PROBLEM REQUIREMENTS.
Check every line of the data for the word "rgbc", and copy those that have it.

Start of DATA PROVIDED

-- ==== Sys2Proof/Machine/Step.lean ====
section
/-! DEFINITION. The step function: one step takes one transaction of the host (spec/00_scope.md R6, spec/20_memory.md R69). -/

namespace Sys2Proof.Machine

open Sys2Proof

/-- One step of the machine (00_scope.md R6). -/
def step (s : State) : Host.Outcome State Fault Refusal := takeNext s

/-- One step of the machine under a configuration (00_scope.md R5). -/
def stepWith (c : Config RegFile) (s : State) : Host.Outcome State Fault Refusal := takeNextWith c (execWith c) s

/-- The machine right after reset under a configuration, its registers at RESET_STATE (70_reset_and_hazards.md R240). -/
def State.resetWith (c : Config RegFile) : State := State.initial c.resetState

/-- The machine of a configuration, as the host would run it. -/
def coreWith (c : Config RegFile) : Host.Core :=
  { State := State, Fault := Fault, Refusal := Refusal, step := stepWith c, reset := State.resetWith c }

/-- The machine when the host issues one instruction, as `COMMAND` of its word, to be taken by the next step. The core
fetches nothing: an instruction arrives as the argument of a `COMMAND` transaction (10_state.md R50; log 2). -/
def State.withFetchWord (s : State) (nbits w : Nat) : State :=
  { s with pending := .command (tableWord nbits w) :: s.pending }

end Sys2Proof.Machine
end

End of DATA PROVIDED
Start of DATA PROVIDED

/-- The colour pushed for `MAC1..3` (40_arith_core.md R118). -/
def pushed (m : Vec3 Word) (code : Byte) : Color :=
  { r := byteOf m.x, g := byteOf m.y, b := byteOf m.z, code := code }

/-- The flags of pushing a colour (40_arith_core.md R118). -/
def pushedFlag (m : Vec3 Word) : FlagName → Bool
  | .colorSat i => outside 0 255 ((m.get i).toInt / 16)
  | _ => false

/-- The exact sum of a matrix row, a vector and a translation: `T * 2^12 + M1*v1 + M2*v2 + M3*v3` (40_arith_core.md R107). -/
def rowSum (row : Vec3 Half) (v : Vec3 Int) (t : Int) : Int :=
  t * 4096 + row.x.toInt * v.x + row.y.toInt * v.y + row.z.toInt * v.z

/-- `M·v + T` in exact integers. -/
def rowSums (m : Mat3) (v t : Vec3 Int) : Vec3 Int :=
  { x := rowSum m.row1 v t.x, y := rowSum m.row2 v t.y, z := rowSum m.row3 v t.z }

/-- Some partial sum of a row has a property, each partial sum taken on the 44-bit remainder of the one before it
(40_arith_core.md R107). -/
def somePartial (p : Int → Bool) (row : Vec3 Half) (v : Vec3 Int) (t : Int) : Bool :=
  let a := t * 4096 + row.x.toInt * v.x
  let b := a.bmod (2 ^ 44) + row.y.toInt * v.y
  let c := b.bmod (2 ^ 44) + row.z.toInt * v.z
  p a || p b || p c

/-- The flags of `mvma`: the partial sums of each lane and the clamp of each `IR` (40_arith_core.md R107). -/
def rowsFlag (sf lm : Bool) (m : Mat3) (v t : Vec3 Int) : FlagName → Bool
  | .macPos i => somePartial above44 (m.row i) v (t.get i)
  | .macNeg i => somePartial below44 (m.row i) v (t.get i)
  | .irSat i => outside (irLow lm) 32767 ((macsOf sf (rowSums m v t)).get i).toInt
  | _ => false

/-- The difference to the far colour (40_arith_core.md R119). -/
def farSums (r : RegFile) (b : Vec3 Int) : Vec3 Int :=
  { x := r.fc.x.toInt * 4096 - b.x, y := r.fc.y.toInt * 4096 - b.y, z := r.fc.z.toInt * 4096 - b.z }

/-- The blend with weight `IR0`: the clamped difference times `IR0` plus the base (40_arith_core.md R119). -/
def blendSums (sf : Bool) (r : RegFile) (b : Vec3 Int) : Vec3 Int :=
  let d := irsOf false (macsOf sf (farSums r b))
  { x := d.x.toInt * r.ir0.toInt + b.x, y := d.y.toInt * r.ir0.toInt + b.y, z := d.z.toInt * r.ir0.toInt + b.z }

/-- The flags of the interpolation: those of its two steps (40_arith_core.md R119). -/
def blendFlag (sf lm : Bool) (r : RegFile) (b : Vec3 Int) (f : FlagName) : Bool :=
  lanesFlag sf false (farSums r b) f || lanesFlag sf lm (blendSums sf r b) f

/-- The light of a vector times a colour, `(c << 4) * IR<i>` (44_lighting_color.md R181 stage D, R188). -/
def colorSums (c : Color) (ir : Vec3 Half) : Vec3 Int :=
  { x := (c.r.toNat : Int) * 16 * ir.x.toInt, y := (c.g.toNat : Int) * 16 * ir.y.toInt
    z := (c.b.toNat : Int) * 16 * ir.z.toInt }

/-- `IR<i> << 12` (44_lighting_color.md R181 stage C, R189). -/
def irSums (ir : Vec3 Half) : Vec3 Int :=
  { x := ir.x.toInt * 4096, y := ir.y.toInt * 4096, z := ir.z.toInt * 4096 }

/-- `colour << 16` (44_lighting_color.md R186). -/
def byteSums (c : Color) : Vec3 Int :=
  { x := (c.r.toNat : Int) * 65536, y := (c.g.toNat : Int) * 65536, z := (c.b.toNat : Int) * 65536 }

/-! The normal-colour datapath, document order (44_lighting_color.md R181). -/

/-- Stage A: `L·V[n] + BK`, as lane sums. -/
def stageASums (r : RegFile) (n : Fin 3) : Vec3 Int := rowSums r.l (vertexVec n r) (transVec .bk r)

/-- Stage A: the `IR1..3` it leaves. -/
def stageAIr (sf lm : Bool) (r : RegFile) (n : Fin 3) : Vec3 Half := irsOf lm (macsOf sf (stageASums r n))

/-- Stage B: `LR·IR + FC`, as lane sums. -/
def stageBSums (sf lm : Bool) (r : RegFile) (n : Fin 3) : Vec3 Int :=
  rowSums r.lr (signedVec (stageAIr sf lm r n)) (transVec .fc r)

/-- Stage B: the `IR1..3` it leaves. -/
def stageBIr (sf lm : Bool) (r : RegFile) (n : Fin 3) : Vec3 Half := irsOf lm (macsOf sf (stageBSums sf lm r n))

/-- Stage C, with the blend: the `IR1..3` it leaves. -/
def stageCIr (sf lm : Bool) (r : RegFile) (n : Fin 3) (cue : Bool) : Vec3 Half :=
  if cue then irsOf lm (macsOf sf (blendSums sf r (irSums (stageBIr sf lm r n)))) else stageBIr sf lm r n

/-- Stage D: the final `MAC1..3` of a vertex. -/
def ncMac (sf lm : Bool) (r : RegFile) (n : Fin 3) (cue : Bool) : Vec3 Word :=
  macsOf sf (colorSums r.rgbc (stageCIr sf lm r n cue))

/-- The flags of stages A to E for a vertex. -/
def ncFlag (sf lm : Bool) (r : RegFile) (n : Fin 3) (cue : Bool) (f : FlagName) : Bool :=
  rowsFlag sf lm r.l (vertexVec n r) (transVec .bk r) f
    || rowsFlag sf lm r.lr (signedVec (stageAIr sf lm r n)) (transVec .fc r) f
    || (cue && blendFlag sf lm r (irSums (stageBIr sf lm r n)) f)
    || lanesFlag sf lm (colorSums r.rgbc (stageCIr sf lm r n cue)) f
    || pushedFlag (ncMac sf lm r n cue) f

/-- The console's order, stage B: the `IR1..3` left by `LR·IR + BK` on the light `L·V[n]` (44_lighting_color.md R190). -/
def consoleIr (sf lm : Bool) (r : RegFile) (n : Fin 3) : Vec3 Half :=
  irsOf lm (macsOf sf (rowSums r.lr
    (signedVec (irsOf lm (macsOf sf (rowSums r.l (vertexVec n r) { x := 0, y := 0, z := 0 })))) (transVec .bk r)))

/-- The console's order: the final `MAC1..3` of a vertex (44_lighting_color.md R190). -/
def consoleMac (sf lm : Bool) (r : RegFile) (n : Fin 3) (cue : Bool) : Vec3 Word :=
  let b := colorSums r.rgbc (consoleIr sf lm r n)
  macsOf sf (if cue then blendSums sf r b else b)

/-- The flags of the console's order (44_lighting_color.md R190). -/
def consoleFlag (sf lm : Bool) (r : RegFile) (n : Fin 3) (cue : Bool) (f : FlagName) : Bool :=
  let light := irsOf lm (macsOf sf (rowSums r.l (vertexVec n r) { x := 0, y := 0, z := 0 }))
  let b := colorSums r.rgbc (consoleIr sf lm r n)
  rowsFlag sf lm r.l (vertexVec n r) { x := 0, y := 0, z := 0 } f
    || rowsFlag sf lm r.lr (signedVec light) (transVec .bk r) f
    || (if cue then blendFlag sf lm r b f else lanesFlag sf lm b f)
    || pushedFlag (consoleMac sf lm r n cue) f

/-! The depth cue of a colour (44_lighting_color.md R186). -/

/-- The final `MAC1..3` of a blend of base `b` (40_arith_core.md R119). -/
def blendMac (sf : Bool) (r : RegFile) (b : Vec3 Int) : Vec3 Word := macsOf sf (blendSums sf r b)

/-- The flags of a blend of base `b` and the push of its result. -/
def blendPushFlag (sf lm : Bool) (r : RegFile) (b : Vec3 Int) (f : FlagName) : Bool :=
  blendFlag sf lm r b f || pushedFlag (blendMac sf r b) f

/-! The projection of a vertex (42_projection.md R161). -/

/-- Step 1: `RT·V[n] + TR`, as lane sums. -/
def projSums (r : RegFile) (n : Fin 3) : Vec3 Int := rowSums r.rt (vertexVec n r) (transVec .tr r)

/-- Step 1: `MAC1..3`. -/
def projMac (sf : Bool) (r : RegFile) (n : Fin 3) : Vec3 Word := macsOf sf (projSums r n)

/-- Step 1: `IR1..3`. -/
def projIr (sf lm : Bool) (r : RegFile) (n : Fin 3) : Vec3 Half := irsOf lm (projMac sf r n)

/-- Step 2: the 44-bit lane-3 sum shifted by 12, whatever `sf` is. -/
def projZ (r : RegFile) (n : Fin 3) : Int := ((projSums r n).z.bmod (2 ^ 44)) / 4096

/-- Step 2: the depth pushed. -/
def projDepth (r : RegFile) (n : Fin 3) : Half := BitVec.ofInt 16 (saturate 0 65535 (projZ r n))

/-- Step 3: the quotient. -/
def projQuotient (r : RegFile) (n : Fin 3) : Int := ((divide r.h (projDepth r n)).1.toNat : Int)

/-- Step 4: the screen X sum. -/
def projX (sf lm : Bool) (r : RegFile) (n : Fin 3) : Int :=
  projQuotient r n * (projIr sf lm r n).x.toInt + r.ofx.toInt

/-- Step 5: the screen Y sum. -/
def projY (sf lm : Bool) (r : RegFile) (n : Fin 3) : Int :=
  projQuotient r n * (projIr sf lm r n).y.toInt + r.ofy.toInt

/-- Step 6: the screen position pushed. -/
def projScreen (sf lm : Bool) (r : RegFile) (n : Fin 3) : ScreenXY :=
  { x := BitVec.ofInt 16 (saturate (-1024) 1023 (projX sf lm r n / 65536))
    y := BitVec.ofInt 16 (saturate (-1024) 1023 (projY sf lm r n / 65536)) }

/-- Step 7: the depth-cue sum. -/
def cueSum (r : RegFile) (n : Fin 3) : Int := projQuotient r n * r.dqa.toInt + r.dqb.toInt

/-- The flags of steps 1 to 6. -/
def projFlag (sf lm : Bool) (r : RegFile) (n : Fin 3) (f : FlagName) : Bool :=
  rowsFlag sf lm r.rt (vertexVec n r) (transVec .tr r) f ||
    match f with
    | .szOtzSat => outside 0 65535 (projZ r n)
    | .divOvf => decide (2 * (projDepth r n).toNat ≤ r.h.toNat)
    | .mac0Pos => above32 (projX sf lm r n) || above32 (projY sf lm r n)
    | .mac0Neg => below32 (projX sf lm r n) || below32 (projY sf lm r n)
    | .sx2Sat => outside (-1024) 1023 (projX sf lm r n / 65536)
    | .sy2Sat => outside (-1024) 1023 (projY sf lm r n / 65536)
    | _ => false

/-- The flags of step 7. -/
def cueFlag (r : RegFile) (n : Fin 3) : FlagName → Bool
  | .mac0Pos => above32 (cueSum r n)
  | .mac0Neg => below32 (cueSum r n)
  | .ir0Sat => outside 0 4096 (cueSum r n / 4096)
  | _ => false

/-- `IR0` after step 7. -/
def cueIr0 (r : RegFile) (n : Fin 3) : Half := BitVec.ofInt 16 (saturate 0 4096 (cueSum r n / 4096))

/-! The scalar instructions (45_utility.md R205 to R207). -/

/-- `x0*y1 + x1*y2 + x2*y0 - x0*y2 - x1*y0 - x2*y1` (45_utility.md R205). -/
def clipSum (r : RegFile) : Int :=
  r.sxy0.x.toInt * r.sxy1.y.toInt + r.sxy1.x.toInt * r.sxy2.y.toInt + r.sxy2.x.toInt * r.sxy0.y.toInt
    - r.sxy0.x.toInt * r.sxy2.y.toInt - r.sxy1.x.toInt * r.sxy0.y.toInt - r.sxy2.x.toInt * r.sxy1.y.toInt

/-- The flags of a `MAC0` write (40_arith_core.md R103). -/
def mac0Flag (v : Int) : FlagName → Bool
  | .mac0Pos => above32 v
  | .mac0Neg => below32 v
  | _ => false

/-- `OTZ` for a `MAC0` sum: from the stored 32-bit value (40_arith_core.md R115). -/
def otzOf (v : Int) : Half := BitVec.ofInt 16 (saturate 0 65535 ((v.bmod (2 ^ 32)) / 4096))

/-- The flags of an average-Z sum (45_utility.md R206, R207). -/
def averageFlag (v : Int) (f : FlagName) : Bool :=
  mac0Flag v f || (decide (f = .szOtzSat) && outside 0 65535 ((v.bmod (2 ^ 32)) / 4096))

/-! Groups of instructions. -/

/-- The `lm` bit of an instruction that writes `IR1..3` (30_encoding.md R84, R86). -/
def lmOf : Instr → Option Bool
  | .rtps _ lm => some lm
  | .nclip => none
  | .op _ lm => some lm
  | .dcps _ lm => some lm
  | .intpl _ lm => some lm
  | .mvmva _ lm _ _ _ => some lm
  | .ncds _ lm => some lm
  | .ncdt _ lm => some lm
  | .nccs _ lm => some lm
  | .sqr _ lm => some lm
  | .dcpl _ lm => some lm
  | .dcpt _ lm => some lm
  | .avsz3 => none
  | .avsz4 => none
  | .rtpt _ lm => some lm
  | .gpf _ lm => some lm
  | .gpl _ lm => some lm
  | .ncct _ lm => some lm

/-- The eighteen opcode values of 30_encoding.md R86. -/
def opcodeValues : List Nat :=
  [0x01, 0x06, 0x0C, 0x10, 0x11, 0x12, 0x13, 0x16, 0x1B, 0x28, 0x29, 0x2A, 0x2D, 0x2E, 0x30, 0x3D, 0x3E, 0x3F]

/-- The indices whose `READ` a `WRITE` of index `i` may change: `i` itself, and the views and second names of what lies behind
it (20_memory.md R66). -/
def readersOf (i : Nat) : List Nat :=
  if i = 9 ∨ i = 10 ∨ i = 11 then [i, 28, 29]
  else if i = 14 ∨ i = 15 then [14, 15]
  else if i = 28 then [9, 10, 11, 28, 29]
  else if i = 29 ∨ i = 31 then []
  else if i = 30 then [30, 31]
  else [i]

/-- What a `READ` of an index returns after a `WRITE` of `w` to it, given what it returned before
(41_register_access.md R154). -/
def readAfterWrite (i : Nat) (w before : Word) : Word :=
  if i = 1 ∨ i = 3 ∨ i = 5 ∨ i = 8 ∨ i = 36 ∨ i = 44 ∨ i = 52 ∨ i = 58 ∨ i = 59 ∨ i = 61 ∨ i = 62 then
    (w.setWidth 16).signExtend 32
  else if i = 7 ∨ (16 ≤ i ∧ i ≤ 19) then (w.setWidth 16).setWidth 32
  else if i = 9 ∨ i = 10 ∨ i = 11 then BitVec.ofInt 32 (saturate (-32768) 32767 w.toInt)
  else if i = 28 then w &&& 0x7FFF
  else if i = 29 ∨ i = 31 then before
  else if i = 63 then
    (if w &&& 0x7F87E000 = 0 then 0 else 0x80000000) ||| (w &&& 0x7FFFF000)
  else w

End of DATA PROVIDED

SOLUTION TO THIS PROBLEM.
  macsOf sf (colorSums r.rgbc (stageCIr sf lm r n cue))
    || lanesFlag sf lm (colorSums r.rgbc (stageCIr sf lm r n cue)) f
  let b := colorSums r.rgbc (consoleIr sf lm r n)
  let b := colorSums r.rgbc (consoleIr sf lm r n)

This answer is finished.